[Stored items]
-- ==== Sys2Proof/Laws/Datapath.lean ====
section
/-! SUPPORT. The datapath's arithmetic on numbers: the small facts of counter, reduction and comparison that proofs cite
instead of unfolding them. -/

namespace Sys2Proof.Machine

@[simp] theorem toNat_stepSeconds : Config.stepSeconds.toNat = 30 := rfl

@[simp] theorem toNat_modulus : Config.modulus.toNat = 1000000 := rfl

theorem toNat_counter (e : BitVec 64) : (counter e).toNat = e.toNat / 30 := by
  rw [counter, BitVec.toNat_udiv, toNat_stepSeconds]

theorem toNat_reduceToCode (t : BitVec 32) : (reduceToCode t).toNat = t.toNat % 1000000 := by
  rw [reduceToCode, BitVec.toNat_setWidth, BitVec.toNat_umod, toNat_modulus]
  omega

/-- No code is above 999,999, so none is NOCODE (R20, R62). -/
theorem toNat_computeCode_lt (hmac : HmacFn) (k : Vector Byte 16) (e : BitVec 64) :
    (computeCode hmac k e).toNat < 1000000 := by
  rw [computeCode, extract, toNat_reduceToCode]
  omega

theorem computeCode_ne_noCode (hmac : HmacFn) (k : Vector Byte 16) (e : BitVec 64) :
    computeCode hmac k e ≠ 0xFFFFF := by
  intro h
  have := toNat_computeCode_lt hmac k e
  rw [h] at this
  exact absurd this (by decide)

/-- The comparison answers 1 exactly on equality of the zero-extended code and the candidate (R67). -/
theorem compareCode_eq_one (c : BitVec 20) (cand : BitVec 32) : compareCode c cand = 1 ↔ c.setWidth 32 = cand := by
  unfold compareCode
  split <;> simp_all

end Sys2Proof.Machine
end

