-- ==== Sys2Proof/Laws/Decode.lean ====
section
/-! SUPPORT. The decoder said once: the rows of 30_encoding.md R46 as one chain of cases, which proofs cite in place of the
table. -/

namespace Sys2Proof

/-- Decoding, row by row (R46). -/
theorem decode_eq (w : CmdWord) : decode w =
    if w &&& 0xF000 = 0x1000 then .ok (.ldkey (w.extractLsb' 8 4) (w.extractLsb' 0 8))
    else if w &&& 0xF800 = 0x2000 then .ok (.ldepoch (w.extractLsb' 8 3) (w.extractLsb' 0 8))
    else if w &&& 0xFC00 = 0x3000 then .ok (.ldcand (w.extractLsb' 8 2) (w.extractLsb' 0 8))
    else if w = 0x4000 then .ok .compute
    else if w = 0x5000 then .ok .validate
    else if w = 0x6000 then .ok .clrkey
    else .error (illegalClass w) := by
  have full : w &&& 0xFFFF = w := BitVec.and_allOnes
  simp only [decode, decodeRows, opcodeRows, OpcodeRow.accepts, beq_iff_eq, full]

/-- The only word of COMPUTE (R66). -/
theorem decode_eq_compute (w : CmdWord) : decode w = .ok .compute ↔ w = 0x4000 := by
  refine ⟨fun h => ?_, fun h => by subst h; rfl⟩
  rw [decode_eq] at h
  split_ifs at h <;> simp_all

/-- The only word of VALIDATE (R68). -/
theorem decode_eq_validate (w : CmdWord) : decode w = .ok .validate ↔ w = 0x5000 := by
  refine ⟨fun h => ?_, fun h => by subst h; rfl⟩
  rw [decode_eq] at h
  split_ifs at h <;> simp_all

/-- The only word of CLRKEY (R72). -/
theorem decode_eq_clrkey (w : CmdWord) : decode w = .ok .clrkey ↔ w = 0x6000 := by
  refine ⟨fun h => ?_, fun h => by subst h; rfl⟩
  rw [decode_eq] at h
  split_ifs at h <;> simp_all

end Sys2Proof
end

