-- ==== Sys2Proof/Laws/PerInstr.lean ====
section
/-! SUPPORT. The family EncodeFields: the word of a command has the fields of its row in 30_encoding.md R46, and they are
well formed. -/

namespace Sys2Proof.Laws.EncodeFields

/-- The columns `op`, `idx`, `imm8` of R46's table for a command. -/
def fields : Instr → CmdFields
  | .ldkey i b => { op := 0x1, idx := i, imm8 := b }
  | .ldepoch i b => { op := 0x2, idx := i.setWidth 4, imm8 := b }
  | .ldcand i b => { op := 0x3, idx := i.setWidth 4, imm8 := b }
  | .compute => { op := 0x4, idx := 0, imm8 := 0 }
  | .validate => { op := 0x5, idx := 0, imm8 := 0 }
  | .clrkey => { op := 0x6, idx := 0, imm8 := 0 }

/-- The word of a command has the command's fields, which spell a command. -/
def Statement (i : Instr) : Prop := CmdFields.ofWord (encode i) = fields i ∧ (fields i).wellFormed = true

theorem ldkey (i : BitVec 4) (b : Byte) : Statement (.ldkey i b) := by
  refine ⟨?_, by simp [fields, CmdFields.wellFormed]⟩
  revert i b
  decide +kernel

theorem ldepoch (i : BitVec 3) (b : Byte) : Statement (.ldepoch i b) := by
  refine ⟨?_, by revert i; simp [fields, CmdFields.wellFormed]; decide⟩
  revert i b
  decide +kernel

theorem ldcand (i : BitVec 2) (b : Byte) : Statement (.ldcand i b) := by
  refine ⟨?_, by revert i; simp [fields, CmdFields.wellFormed]; decide⟩
  revert i b
  decide +kernel

theorem compute : Statement .compute := ⟨by decide, by decide⟩

theorem validate : Statement .validate := ⟨by decide, by decide⟩

theorem clrkey : Statement .clrkey := ⟨by decide, by decide⟩

end Sys2Proof.Laws.EncodeFields
end

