/-! ## A faulting command (R79) -/

/-- A command with a cause of R75 raises fault bits and invalidates the results, and that is all it does. -/
theorem exec_of_cause {w : CmdWord} {i : Instr} {s : State} {n : Nat} (hw : decode w = .ok i) (hcause : Cause s w n) :
    ∃ bits, exec i s = .next (s.faultCommand bits) := by
  obtain ⟨rfl, hmissing⟩ | ⟨rfl, hmissing⟩ := (cause_command_iff hw s n).mp hcause
  · refine ⟨_, exec_compute_of_missing ?_⟩
    rintro ⟨hkey, hepoch⟩
    simp [MissingOperand, hkey, hepoch] at hmissing
  · refine ⟨_, exec_validate_of_missing ?_⟩
    rintro ⟨hkey, hepoch, hcand⟩
    simp [MissingOperand, hkey, hepoch, hcand] at hmissing

/-- Settles O39: an illegal word raises ILLEGAL alone; COMPUTE or VALIDATE with a cause is the shared faulting command. -/
theorem faultingStepDoesNothingMore : Obligations.FaultingStepDoesNothingMore := by
  refine ⟨fun s w rest e hs hw => ?_, fun s w rest hs hword ⟨n, _, hcause⟩ => ?_⟩
  · exact ⟨_, step_illegal s w rest e hs hw, errGains_illegalWord _, ⟨rfl, rfl, rfl, rfl, rfl, rfl⟩,
      ⟨rfl, rfl, rfl, rfl⟩, rfl⟩
  · obtain ⟨i, hw⟩ : ∃ i, decode w = .ok i := by
      obtain rfl | rfl := hword
      · exact ⟨.compute, rfl⟩
      · exact ⟨.validate, rfl⟩
    obtain ⟨bits, hexec⟩ := exec_of_cause (s := { s with host := rest }) hw hcause
    have hstep := (step_command s w rest i hs hw).trans hexec
    exact ⟨_, hstep, step_word_errGains hs hstep, resultsInvalid_invalidateResults _,
      ⟨rfl, rfl, rfl, rfl, rfl, rfl⟩, rfl⟩

/-! ## Fault bits and later commands (R80) -/

/-- The second state is the first with some value of `ERR`. -/
def SameButErr (s t : State) : Prop := ∃ e, t = { s with err := e }

theorem sameButErr_keptByOps : KeptByOps SameButErr where
  validFlags := by rintro s t ⟨e, rfl⟩; exact ⟨rfl, rfl, rfl⟩
  loadKeyByte i b := by rintro ⟨e, rfl⟩; exact ⟨e, rfl⟩
  loadEpochByte i b := by rintro ⟨e, rfl⟩; exact ⟨e, rfl⟩
  loadCandByte i b := by rintro ⟨e, rfl⟩; exact ⟨e, rfl⟩
  clearKey := by rintro s t ⟨e, rfl⟩; exact ⟨e, rfl⟩
  invalidateResults := by rintro s t ⟨e, rfl⟩; exact ⟨e, rfl⟩
  raiseFault bits := by rintro ⟨e, rfl⟩; exact ⟨e ||| bits, rfl⟩
  recordCall := by rintro s t ⟨e, rfl⟩ - -; exact ⟨e, rfl⟩
  putCode c := by rintro ⟨e, rfl⟩; exact ⟨e, rfl⟩
  putMatch m := by rintro ⟨e, rfl⟩; exact ⟨e, rfl⟩
  assertReset := by rintro s t ⟨e, rfl⟩; exact ⟨0, rfl⟩
  takeEvent rest := by rintro ⟨e, rfl⟩; exact ⟨e, rfl⟩

/-- Settles O40: no operation of a command reads `ERR`, nor does what COMPUTE and VALIDATE derive. -/
theorem faultBitsBlockNoCommand : Obligations.FaultBitsBlockNoCommand := by
  intro i s t e ht
  have hd : SameDerivation i s { s with err := e } := ⟨fun _ _ _ => rfl, fun _ _ _ _ => rfl⟩
  obtain ⟨t', u, ht', hu, herr⟩ := sameButErr_keptByOps.exec i ⟨e, rfl⟩ hd
  cases ht.symm.trans ht'
  obtain ⟨e', rfl⟩ := herr
  exact ⟨_, hu, ⟨rfl, rfl, rfl, rfl, rfl, rfl⟩, ⟨rfl, rfl, rfl, rfl⟩, rfl, rfl⟩

/-! ## A run without a fault (R80) -/

/-- No word of the run `evs` from `s` has a cause of R75 in the state in which it is executed. -/
def CauseFree (evs : List HostEvent) (s : State) : Prop :=
  ∀ pre w post u, evs = pre ++ .word w :: post → runEvents pre s = .next u → ∀ n < 4, ¬ Cause u w n

theorem causeFree_nil (s : State) : CauseFree [] s := by
  intro pre w post u h
  simp at h

/-- A run is free of causes when its first word is, and the rest of the run from the state this word leaves. -/
theorem causeFree_cons {w : CmdWord} {evs : List HostEvent} {s u : State} (h : step (s.issueNext (.word w)) = .next u) :
    CauseFree (.word w :: evs) s ↔ (∀ n < 4, ¬ Cause s w n) ∧ CauseFree evs u := by
  constructor
  · refine fun hfree => ⟨hfree [] w evs s rfl rfl, fun pre w' post v hevs hv => ?_⟩
    exact hfree (.word w :: pre) w' post v (congrArg _ hevs) ((runEvents_cons _ _ _ _ h).trans hv)
  · rintro ⟨hfirst, hrest⟩ pre w' post v hevs hv
    cases pre with
    | nil => cases hevs; cases hv; exact hfirst
    | cons ev pre =>
      cases hevs
      exact hrest pre w' post v rfl ((runEvents_cons _ _ _ _ h).symm.trans hv)
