-- ==== Sys2Proof/Word.lean ====
section
/-! DEFINITION. The word types of the YZ2: bytes, register words and the index types of its units. -/

namespace Sys2Proof

/-- A byte. Every multi-byte quantity of the part is little-endian (R5). -/
abbrev Byte := BitVec 8

/-- A scalar register, a register word or a scratchpad word. -/
abbrev Word64 := BitVec 64

/-- A string of bytes, lowest address first. -/
abbrev Bytes := List (BitVec 8)

/-- A core of the table of cores: 0 to 127 are the tensor cores of the die (R21), 128 is the YZ2-KB block (chapter 20). -/
abbrev CoreId := Fin 129

/-- A partition (R708): one for each virtual function. -/
abbrev PartId := Fin 16

/-- A PCIe function: 0 to 15 are VF n, 16 is the PF (chapter 15). -/
abbrev FnId := Fin 17

/-- A Kolnal link (Table 01-5). -/
abbrev LinkId := Fin 24

/-- A memory controller block: 0 to 7 HBM3E, 8 to 19 DDR5 (R836). -/
abbrev McId := Fin 20

/-- A Towpath engine. -/
abbrev TowId := Fin 4

/-- A submission or completion ring of a function. -/
abbrev RingId := Fin 4

end Sys2Proof
end

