-- ==== Sys2Proof/Config.lean ====
section
/-! DEFINITION. The free values: what the specification leaves undefined or gives no result for. Each is a constant with no body, so no
proof can lean on a value of it. A generation number makes every new period of undefined contents a new value. -/

namespace Sys2Proof.Config

/-- A program store word after P or after leaving C3 (Table 05-7 reset U; R768): core, generation, word. -/
opaque freeProgram : Nat → Nat → Nat → BitVec 128

/-- A descriptor slot after P or after leaving C3 (Table 04-6; R768): core, generation, slot. -/
opaque freeDesc : Nat → Nat → Nat → BitVec 512

/-- A microcode word after P or after leaving C3 (R768): core, generation, word. -/
opaque freeUcode : Nat → Nat → Nat → BitVec 32

/-- A Towpath program word after P (Table 14-6 reset U): engine, generation, word. -/
opaque freeTowProg : Nat → Nat → Nat → BitVec 32

/-- An accumulator entry of an array whose decode stopped (R173): core, generation, entry. -/
opaque freeAcc : Nat → Nat → Nat → BitVec 64

/-- A trace entry that no event has written (Table 17-9 reset U): core, entry. -/
opaque freeTrace : Nat → Nat → BitVec 128

/-- An error-record slot that no record has been written to (Table 19-6 reset U). -/
opaque freeErrec : Nat → BitVec 512

/-- A word that LDG loads in a job without a GOAL (Table 14-4 names none). -/
opaque freeGoalWord : Nat → BitVec 32

/-- Cycles that an event of Table 17-8 lasts, which no state of a model without a clock gives: core, event, the core's cycles, the counter's count. -/
opaque heldCycles : Nat → Nat → Nat → Nat → Nat

/-- Whether a controller's memory is above 85 °C (MC_STATUS.HOT, Table 10-10), which no command reports: controller, epoch, free values drawn. -/
opaque memoryHot : Nat → Nat → Nat → Bool

/-- A value that the specification does not state, drawn for the n-th time in a run. -/
opaque freeValue : Nat → BitVec 64

end Sys2Proof.Config
end

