-- ==== Sys2Proof/Machine/Tab.lean ====
section
/-! DEFINITION. Sparse tables: lists of (key, value) pairs in one canonical form, keys strictly rising and no entry equal to
what an unlisted key reads as. Memory, scratchpads and the register file are held in them. -/

namespace Sys2Proof.Machine

/-- What key `k` reads as; `d` is what an unlisted key reads as. -/
def tabGet {α : Type} (d : α) (k : Nat) : List (Nat × α) → α
  | [] => d
  | (a, v) :: t => if a = k then v else tabGet d k t

/-- Puts (k, v) before the first larger key. -/
def tabInsert {α : Type} (k : Nat) (v : α) : List (Nat × α) → List (Nat × α)
  | [] => [(k, v)]
  | (a, w) :: t => if k < a then (k, v) :: (a, w) :: t else (a, w) :: tabInsert k v t

/-- Takes key `k` out. -/
def tabErase {α : Type} (k : Nat) : List (Nat × α) → List (Nat × α)
  | [] => []
  | (a, w) :: t => if a = k then tabErase k t else (a, w) :: tabErase k t

/-- Makes key `k` read as `v`: the entry is dropped where `v` is what an unlisted key reads as. -/
def tabSet {α : Type} [DecidableEq α] (d : α) (k : Nat) (v : α) (t : List (Nat × α)) : List (Nat × α) :=
  if v = d then tabErase k t else tabInsert k v (tabErase k t)

/-- Keeps the entries whose key passes. -/
def tabKeep {α : Type} (p : Nat → Bool) : List (Nat × α) → List (Nat × α)
  | [] => []
  | (a, w) :: t => if p a then (a, w) :: tabKeep p t else tabKeep p t

/-- The canonical form: strictly rising keys, no listed default. -/
def tabWf {α : Type} [DecidableEq α] (d : α) : List (Nat × α) → Bool
  | [] => true
  | [(_, v)] => decide (v ≠ d)
  | (a, v) :: (b, w) :: t => decide (a < b) && decide (v ≠ d) && tabWf d ((b, w) :: t)

/-- A rising set of numbers: adds one. -/
def setAdd (k : Nat) : List Nat → List Nat
  | [] => [k]
  | a :: t => if k < a then k :: a :: t else if k = a then a :: t else a :: setAdd k t

/-- A rising set of numbers: takes one out. -/
def setDel (k : Nat) (l : List Nat) : List Nat := l.filter (fun a => decide (a ≠ k))

end Sys2Proof.Machine
end

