/-- Tries to have a QPUSH accepted: none when its credits are short. A 1-cell item is read, charged and sent; of a 2-cell item the first cell
is read and the credits are charged. `ecc` lists the errors that the read met. The rows of the item stand in the scoreboard (R395). -/
def State.tryPush (s : State) (u : Nat) (ecc : List EccErr) : Option State :=
  let w := s.iw u
  let n := hIndex (s.qHandle u w)
  let words := qWords w
  let off := s.qOff u w
  match s.pushTarget u n (cellsOf words) with
  | none => none
  | some (m, chip, core, q, pos) =>
    let s := s.setCredits u n m (s.credits u n m - cellsOf words)
    let s := s.setCore u { s.core u with dealPos := tabSet 0 n pos (s.core u).dealPos }
    let id := (s.core u).nextId
    let s := (s.record u [rowsOf off (8 * words)] [] false).eccErrs u (eccAt off (8 * min words 8) ecc)
    let r := s.qRead u off (8 * min words 8)
    let s := (s.noteOff u off (8 * min words 8)).pmc u 0xE 1
    if words ≤ 8 then
      some ((s.sendItem u n m chip core q (s.reg .qsFlight u n) r.1 (s.spdAnyPoison u off (8 * words))).pushEnd u 1 r.2)
    else some (s.setCore u { s.core u with hold := .pushMid id m chip core q r.1 r.2 })

/-- The second cell of an item is read, and the item is sent (R441, R477). -/
def State.pushSecond (s : State) (u m chip core q : Nat) (cell : Bytes) (st : Nat) (ecc : List EccErr) : State :=
  let w := s.iw u
  let n := hIndex (s.qHandle u w)
  let off := s.qOff u w
  let s := s.eccErrs u (eccAt (off + 64) (8 * qWords w - 64) ecc)
  let r := s.qRead u (off + 64) (8 * qWords w - 64)
  let psn := s.spdAnyPoison u off (8 * qWords w)
  let s := (s.noteOff u (off + 64) (8 * qWords w - 64)).pmc u 0xE 1
  (s.sendItem u n m chip core q (s.reg .qsFlight u n) (cell ++ r.1) psn).pushEnd u 1 (if st = 0 then r.2 else st)

/-- QPUSH (R392, R395, R434 to R443): accepted when its credits cover the item; else it waits, or under TRY = 1 writes 0. One that has been
accepted sends its item although its task is being stopped or halted (R416, R466, R810). `dt.errs` lists the errors that its read met. -/
def execQpush (u : CoreId) (dt : Met Nat EccErr) (s : State) : Host.Outcome State Fault Refusal :=
  match (s.core u).hold with
  | .pushMid id m chip core q cell st =>
    if s.runs u && s.canFinish u then
      fin (((s.tick u dt.arg).underIssue u id (fun s => s.pushSecond u m chip core q cell st dt.errs)).tryEnd u)
    else stay s
  | .none =>
    if !(s.canIssue u 0x90) then stay s
    else
      let w := s.iw u
      let c := s.core u
      if decide (64 ≤ c.sb.length) || c.conflict [rowsOf (s.qOff u w) (8 * qWords w)] [] then stay s
      else if s.pushBad u w ≠ 0 then fin ((s.tick u dt.arg).reject u (s.pushBad u w))
      else
        let s := s.tick u dt.arg
        match s.tryPush u dt.errs with
        | some s' => fin s'
        | none =>
          let s := s.passOver u
          if qTry w then fin (s.pushEnd u 0 0) else fin (s.setCore u { s.core u with hold := .push })
  | _ => stay s

/-- QPUSH_RETRY (R454): a waiting QPUSH is accepted once its credits cover the item. -/
def execQpushRetry (u : Met CoreId EccErr) (s : State) : Host.Outcome State Fault Refusal :=
  if (s.core u.arg).hold = .push ∧ s.canIssue u.arg 0x90 then
    match s.tryPush u.arg u.errs with
    | some s' => fin s'
    | none => stay (s.passOver u.arg)
  else stay s

/-! ### Credits and items -/

/-- Credits go back to the send entry that pushed an item (R437). -/
def State.returnCredit (s : State) (u q chip core entry cells : Nat) : State :=
  s.send { op := .credit, srcChip := s.chip, src := u, sub := q, dstChip := chip, dst := core, dsub := entry, part := s.corePart u,
           arg := cells, addr := core, tag := entry }

/-- CREDIT (R438): at a core's send entry, or at a host send entry of function m.dsub div 16. -/
def State.creditArrive (s : State) (m : Msg) : State :=
  if m.dst = 184 then
    s.setReg .hqsCredits (m.dsub / 16) (m.dsub % 16) (s.reg .hqsCredits (m.dsub / 16) (m.dsub % 16) + m.arg)
  else match s.memberFor m.dst m.dsub m.srcChip m.src m.sub with
    | some k => s.setCredits m.dst m.dsub k (s.credits m.dst m.dsub k + m.arg)
    | none => s

/-- CREDIT (R438). -/
def execCredit (k : Nat) (s : State) : Host.Outcome State Fault Refusal :=
  match s.arrival .credit k with
  | some m => fin ((s.take k).creditArrive m)
  | none => stay s

/-- An item carries a GEN older than the queue's (R452), in 7 bits. -/
def genOlder (gen cur : Nat) : Bool := decide (gen ≠ cur) && decide ((cur + 128 - gen) % 128 < 64)

/-- A drop counted in DROPPED, its credits returned at once where `back` says so (R440, R446, R452). -/
def State.dropItem (s : State) (m : Msg) (back : Bool) : State :=
  let s := s.bump .qdDropped m.dst m.dsub 1
  if back then s.returnCredit m.dst m.dsub m.srcChip m.src m.sub (cellsOf (m.data.length / 8)) else s
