/-- Checks the edge of record number `idx` that leaves node `u` (SWEEP: its AUX): its target, and how its program ended; none where the edge is
skipped because its target is CLOSED (R667). -/
def checkEdge (e p : Nat) (d : Bytes) (x : TowIo) (u idx : Nat) : TowIo × Nat × Option ChkEnd :=
  let sweep := jSweep d
  let r := x.read e p d (jEdges d + 16 * idx) 16
  let tgt := field r.2 0 4
  let src := if sweep then field r.2 5 3 else u
  if r.1.bad ≠ 0 then (r.1, 0, none)
  else if jNodes d ≤ tgt ∨ (sweep = true ∧ jNodes d ≤ src) then ({ r.1 with bad := St.towRange }, 0, none)
  else
    let st := if sweep then (r.1, (⟨0, 0, 0, false⟩ : NodeRec)) else r.1.node e p d tgt
    if st.1.bad ≠ 0 ∨ st.2.closed then (st.1, tgt, none)
    else
      let a := st.1.read e p d (jNodeData d + 32 * src) 32
      let b := a.1.read e p d (jNodeData d + 32 * tgt) 32
      let c := b.1.read e p d (jClasses d + 64 * field r.2 4 1) 64
      let hasGoal := !sweep && decide (jGoal d ≠ 0xFFFFFFFF)
      let g := c.1.peek e p d (jNodeData d + 32 * jGoal d) 32 hasGoal
      let hasVec := decide (jVec d ≠ 0) && decide (jQuery d ≠ 0)
      let q := g.1.peek e p d (jQuery d) (jVecLen d) hasVec
      let v := q.1.peek e p d (jVec d + jVecLen d * tgt) (jVecLen d) hasVec
      if v.1.bad ≠ 0 then (v.1, tgt, none)
      else
        let env : ChkEnv := { src := a.2, tgt := b.2, goal := if hasGoal then some g.2.1 else none, edge := r.2, cls := c.2, query := q.2.1,
                              vec := v.2.1, hasVec := hasVec, goalBad := g.2.2, vecBad := if q.2.2 ≠ 0 then q.2.2 else v.2.2 }
        let w (pc : Nat) : Nat := v.1.s.towWord e (256 * p + pc)
        (v.1, tgt, some (runCheck env sweep w 64 (field c.2 0 1) ⟨List.replicate 16 ⟨.fin 0, .fin 0⟩, field r.2 8 4, 0⟩))

/-- Puts an entry into a ranked list of at most `k`, by (first, second, third). -/
def insRank (x : Nat × Nat × Nat) : List (Nat × Nat × Nat) → List (Nat × Nat × Nat)
  | [] => [x]
  | y :: t => if x.1 < y.1 ∨ (x.1 = y.1 ∧ (x.2.1 < y.2.1 ∨ (x.2.1 = y.2.1 ∧ x.2.2 < y.2.2))) then x :: y :: t else y :: insRank x t

/-- A node reached at (h, cost) (R672). -/
def TowRun.reached (r : TowRun) (h cost node : Nat) : TowRun :=
  let had := r.best.find? (fun x => decide (x.2.2 = node))
  let better := match had with
    | some x => decide (h < x.1) || (decide (h = x.1) && decide (cost < x.2.1))
    | none => true
  if better then { r with best := (insRank (h, cost, node) (r.best.filter (fun x => decide (x.2.2 ≠ node)))).take (jResK r.job.desc) } else r

/-- What a finished check does to a run: counts, flags, and the edge's outcome. -/
def TowRun.checkedEdge (r : TowRun) (c : ChkEnd) : TowRun :=
  let r := { r with checked := r.checked + 1 }
  match c with
  | .accept _ _ => r
  | .progEnd => { r with rejected := r.rejected + 1, progEnd := true }
  | _ => { r with rejected := r.rejected + 1 }

/-- The new cost and key of an accepted edge (R668): none where the key saturates. -/
def newCost (g cost h : Nat) : Option Nat := if 0xFFFFFFFF < g + cost + h then none else some (g + cost)

/-- A SWEEP candidate has been checked (R674, R675): it is ranked where every segment was accepted. -/
def TowRun.candDone (r : TowRun) : TowRun :=
  let ok := r.edges.all (fun x => x.ok)
  let cost := Nat.min (sumOf r.edges (fun x => x.cost)) 0xFFFFFFFF
  let best := if ok then (insRank (cost, r.cand, 0) r.best).take (jResK r.job.desc) else r.best
  { r with best := best, edges := [], cand := r.cand + 1, expanded := r.expanded + 1 }

/-- The first edge of a run that has not been checked, with its place. -/
def TowRun.nextEdge (r : TowRun) : Option (Nat × TowEdge) :=
  (r.edges.zipIdx.find? (fun x => !x.1.done)).map (fun x => (x.2, x.1))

**Exercise:**
The lines you return should be those above that contain the word "best", every one of them.

**Problem solution:**
  let had := r.best.find? (fun x => decide (x.2.2 = node))
  if better then { r with best := (insRank (h, cost, node) (r.best.filter (fun x => decide (x.2.2 ≠ node)))).take (jResK r.job.desc) } else r
  let best := if ok then (insRank (cost, r.cand, 0) r.best).take (jResK r.job.desc) else r.best
  { r with best := best, edges := [], cand := r.cand + 1, expanded := r.expanded + 1 }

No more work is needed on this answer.